Federated learning (FL) is a rapidly evolving paradigm that facilitates distributed training of large-scale deep neural networks (DNNs). However, the distributed nature exposes the system to threats from potentially malicious or low-quality participants, which can significantly degrade the overall performance of FL. Existing contribution evaluation approaches in previous FL studies are vulnerable when there exist complicated types of malicious or low-quality clients. In this article, we propose to assess the clients’ contributions by treating their model parameters as data.

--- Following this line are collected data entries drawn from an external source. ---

/-- Under a layout with a bit for each flag, unpacking undoes packing. -/
theorem unpackFlags_packFlags {y : PswLayout} (h : y.wf = true) (f : Flags) :
    unpackFlags y (packFlags y f) = f := by
  simp only [PswLayout.wf, decide_eq_true_eq, List.nodup_cons, List.mem_cons, List.not_mem_nil,
    or_false, not_or] at h
  obtain ⟨⟨hzs, hacs, hps, hcys⟩, ⟨hacz, hpz, hcyz⟩, ⟨hpac, hcyac⟩, hcyp, -⟩ := h
  simp only [unpackFlags, getLsbD_packFlags, flagBit, Ne.symm hzs, Ne.symm hacs, Ne.symm hps,
    Ne.symm hcys, Ne.symm hacz, Ne.symm hpz, Ne.symm hcyz, Ne.symm hpac, Ne.symm hcyac,
    Ne.symm hcyp, if_true, if_false]

/-- The default layout keeps the five flag bits of a byte and fixes bits 5, 3, 1 as 0, 0, 1. -/
theorem packFlags_unpackFlags_standard (v : Byte) :
    packFlags PswLayout.standard (unpackFlags PswLayout.standard v) = (v &&& 0xD5) ||| 0x02 := by
  revert v
  decide

/-- Settles O54: POP PSW unpacks the byte that PUSH PSW packed, wherever the stack lies. -/
theorem pswRoundTrip : Obligations.PswRoundTrip := by
  unfold Obligations.PswRoundTrip
  intro s u a f hlayout hpush
  obtain rfl := eq_of_exec (exec_push .psw s) hpush
  have htop : (s.push16 s.psw).topOfStack = s.a ++ packFlags s.params.pswLayout s.flags :=
    s.topOfStack_push16 s.psw
  refine ⟨_, exec_pop .psw _, ?a, ?flags, s.dropTop_push16_sp s.psw⟩
  case a => exact (congrArg hiByte htop).trans (hiByte_append _ _)
  case flags =>
    calc unpackFlags s.params.pswLayout (loByte (s.push16 s.psw).topOfStack)
      _ = unpackFlags s.params.pswLayout (packFlags s.params.pswLayout s.flags) := by
        rw [htop, loByte_append]
      _ = s.flags := unpackFlags_packFlags hlayout s.flags

/-- POP PSW field by field (R137). -/
theorem exec_pop_psw (s : State) : exec (.pop .psw) s = .next { s with
    a := s.readByte (s.sp + 1)
    flags := unpackFlags s.params.pswLayout (s.readByte s.sp)
    sp := s.sp + 2
    pc := s.pc + 1 } := by
  rw [exec_pop, State.writeStackRp, s.topOfStack_eq_append, State.setPsw, hiByte_append,
    loByte_append]
  rfl

/-- PSW on the stack: A above the flag byte (R136). -/
theorem State.readByte_push16_psw (s : State) (x : Word) :
    (s.push16 s.psw).readByte x =
      if x = s.sp - 1 then s.a
      else if x = s.sp - 2 then packFlags s.params.pswLayout s.flags else s.readByte x := by
  rw [s.readByte_push16_below, State.psw, hiByte_mkWord, loByte_mkWord]

/-- Settles O55: the high byte is written back as it was, the low one through the layout. -/
theorem pswKeepsOnlyFlagBits : Obligations.PswKeepsOnlyFlagBits := by
  unfold Obligations.PswKeepsOnlyFlagBits
  intro s hlayout
  simp only [execSeq, exec_pop_psw, exec_push]
  refine ⟨_, rfl, BitVec.add_sub_cancel _ _, fun x => (State.readByte_push16_psw _ x).trans ?_⟩
  have hhi : s.sp + 2 - 1 = s.sp + 1 := by bv_omega
  have hne : s.sp + 1 ≠ s.sp := by bv_omega
  simp only [hhi, BitVec.add_sub_cancel, hlayout, packFlags_unpackFlags_standard]
  by_cases hx : x = s.sp + 1
  · rw [if_pos hx, hx, if_neg hne]
  · rw [if_neg hx]
    rfl

end Sys2Proof.Machine

/-! # Arithmetic and logic (41_arithmetic.md, 42_logical.md R86 to R94) -/

namespace Sys2Proof.Machine

/-! ### S, Z and P of a result (R14, R15) -/

/-- Counting the bits of a byte that are set adds the bits as numbers. -/
theorem sum_bits_eq_countP (v : Byte) (bits : List Nat) :
    (bits.map fun i => v.toNat / 2 ^ i % 2).sum = bits.countP fun i => v.getLsbD i := by
  induction bits with
  | nil => rfl
  | cons i bits ih =>
    rw [List.map_cons, List.sum_cons, List.countP_cons, ih, BitVec.getLsbD, ← Nat.toNat_testBit]
    cases v.toNat.testBit i <;> simp [Nat.add_comm]

theorem parityEven_eq (v : Byte) :
    parityEven v =
      decide (((List.range 8).map (fun i => v.toNat / 2 ^ i % 2)).sum % 2 = 0) := by
  rw [sum_bits_eq_countP]
  rfl

theorem getLsbD_seven_eq (v : Byte) : v.getLsbD 7 = decide (v.toNat ≥ 128) := by
  have hbit := toNat_getLsbD_seven v
  have hv := v.isLt
  cases hb : v.getLsbD 7 <;> simp only [hb, Bool.toNat_true, Bool.toNat_false] at hbit <;>
    simp <;> omega

theorem beq_zero_eq (v : Byte) : (v == 0x00) = decide (v.toNat = 0) := by
  rw [Bool.eq_iff_iff, beq_iff_eq, decide_eq_true_eq, ← BitVec.toNat_inj]
  rfl

/-- What `set_SZP` computes is what R14 and R15 say. -/
theorem setSZP_resultFlags (f : Flags) (v : Byte) : ResultFlags (setSZP f v) v :=
  ⟨getLsbD_seven_eq v, beq_zero_eq v, parityEven_eq v⟩

theorem arithFlags_resultFlags (f : Flags) (r : AluOut) : ResultFlags (arithFlags f r) r.res :=
  setSZP_resultFlags f r.res

theorem stepFlags_resultFlags (f : Flags) (r : AluOut) : ResultFlags (stepFlags f r) r.res :=
  setSZP_resultFlags f r.res

theorem logicFlags_resultFlags (f : Flags) (v : Byte) (ac : Bool) :
    ResultFlags (logicFlags f v ac) v :=
  setSZP_resultFlags f v

/-! ### The low digit of a byte (R16) -/

theorem toNat_and_lowDigit (v : Byte) : (v &&& 0x0F#8).toNat = v.toNat % 16 := by
  rw [BitVec.toNat_and]
  exact Nat.and_two_pow_sub_one_eq_mod v.toNat 4

theorem toNat_not_and_lowDigit (v : Byte) : (~~~v &&& 0x0F#8).toNat = 15 - v.toNat % 16 := by
  have hv := v.isLt
  rw [toNat_and_lowDigit, BitVec.toNat_not]
  omega

/-! ### Additions (R18) and subtractions (R19) as numbers -/

section
variable (a b : Byte) (cin : Bool)

theorem add8_res_toNat : (add8 a b cin).res.toNat = (a.toNat + b.toNat + cin.toNat) % 256 :=
  BitVec.toNat_ofNat _ _

theorem add8_cy : (add8 a b cin).cy = decide (a.toNat + b.toNat + cin.toNat ≥ 256) := rfl

theorem add8_ac :
    (add8 a b cin).ac = decide (a.toNat % 16 + b.toNat % 16 + cin.toNat ≥ 16) := by
  simp only [add8, toNat_and_lowDigit]
  rfl

end

section
variable (conv : AcSub) (a b : Byte) (bin : Bool)

theorem sub8_res_toNat :
    ((sub8 conv a b bin).res.toNat + b.toNat + bin.toNat) % 256 = a.toNat := by
  have ha := a.isLt
  have hexact := sub8_exact conv a b bin
  omega

theorem sub8_cy : (sub8 conv a b bin).cy = decide (a.toNat < b.toNat + bin.toNat) := by
  simp only [sub8, decide_eq_decide]
  omega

By extracting information from the statistical properties of model parameters using principal component analysis-based data mining techniques, we quantitatively estimate the similarity and diversity between different clients. Furthermore, we analyze the convergence of our proposed method and establish a convergence rate of $\mathcal {O}({1}/{T})$ with commonly accepted assumptions. Extensive experiments are conducted on public datasets to evaluate the effectiveness of our proposed method against typical malicious or low-quality clients: sybil-based backdoor attackers and clients with redundant data. Experimental results demonstrate the superiority of our approach in excluding malicious or low-quality clients and thereby enhancing the model performance in FL.
相似性与多样性:联盟学习中基于 PCA 的贡献评估
联邦学习(FL)是一种快速发展的范式,它促进了大规模深度神经网络(dnn)的分布式训练。然而,分布式特性使系统暴露在潜在恶意或低质量参与者的威胁下,这可能会显著降低FL的整体性能。当存在复杂类型的恶意或低质量客户端时,现有的FL研究中的贡献评估方法是脆弱的。在本文中,我们建议通过将客户的模型参数视为数据来评估客户的贡献。通过使用基于主成分分析的数据挖掘技术从模型参数的统计属性中提取信息,我们定量地估计了不同客户之间的相似性和多样性。进一步,我们分析了所提方法的收敛性,并在普遍接受的假设条件下建立了$\mathcal {O}({1}/{T})$的收敛率。在公共数据集上进行了大量的实验,以评估我们提出的方法对典型恶意或低质量客户端的有效性:基于sybilb的后门攻击者和具有冗余数据的客户端。实验结果证明了我们的方法在排除恶意或低质量客户端方面的优越性,从而提高了FL中的模型性能。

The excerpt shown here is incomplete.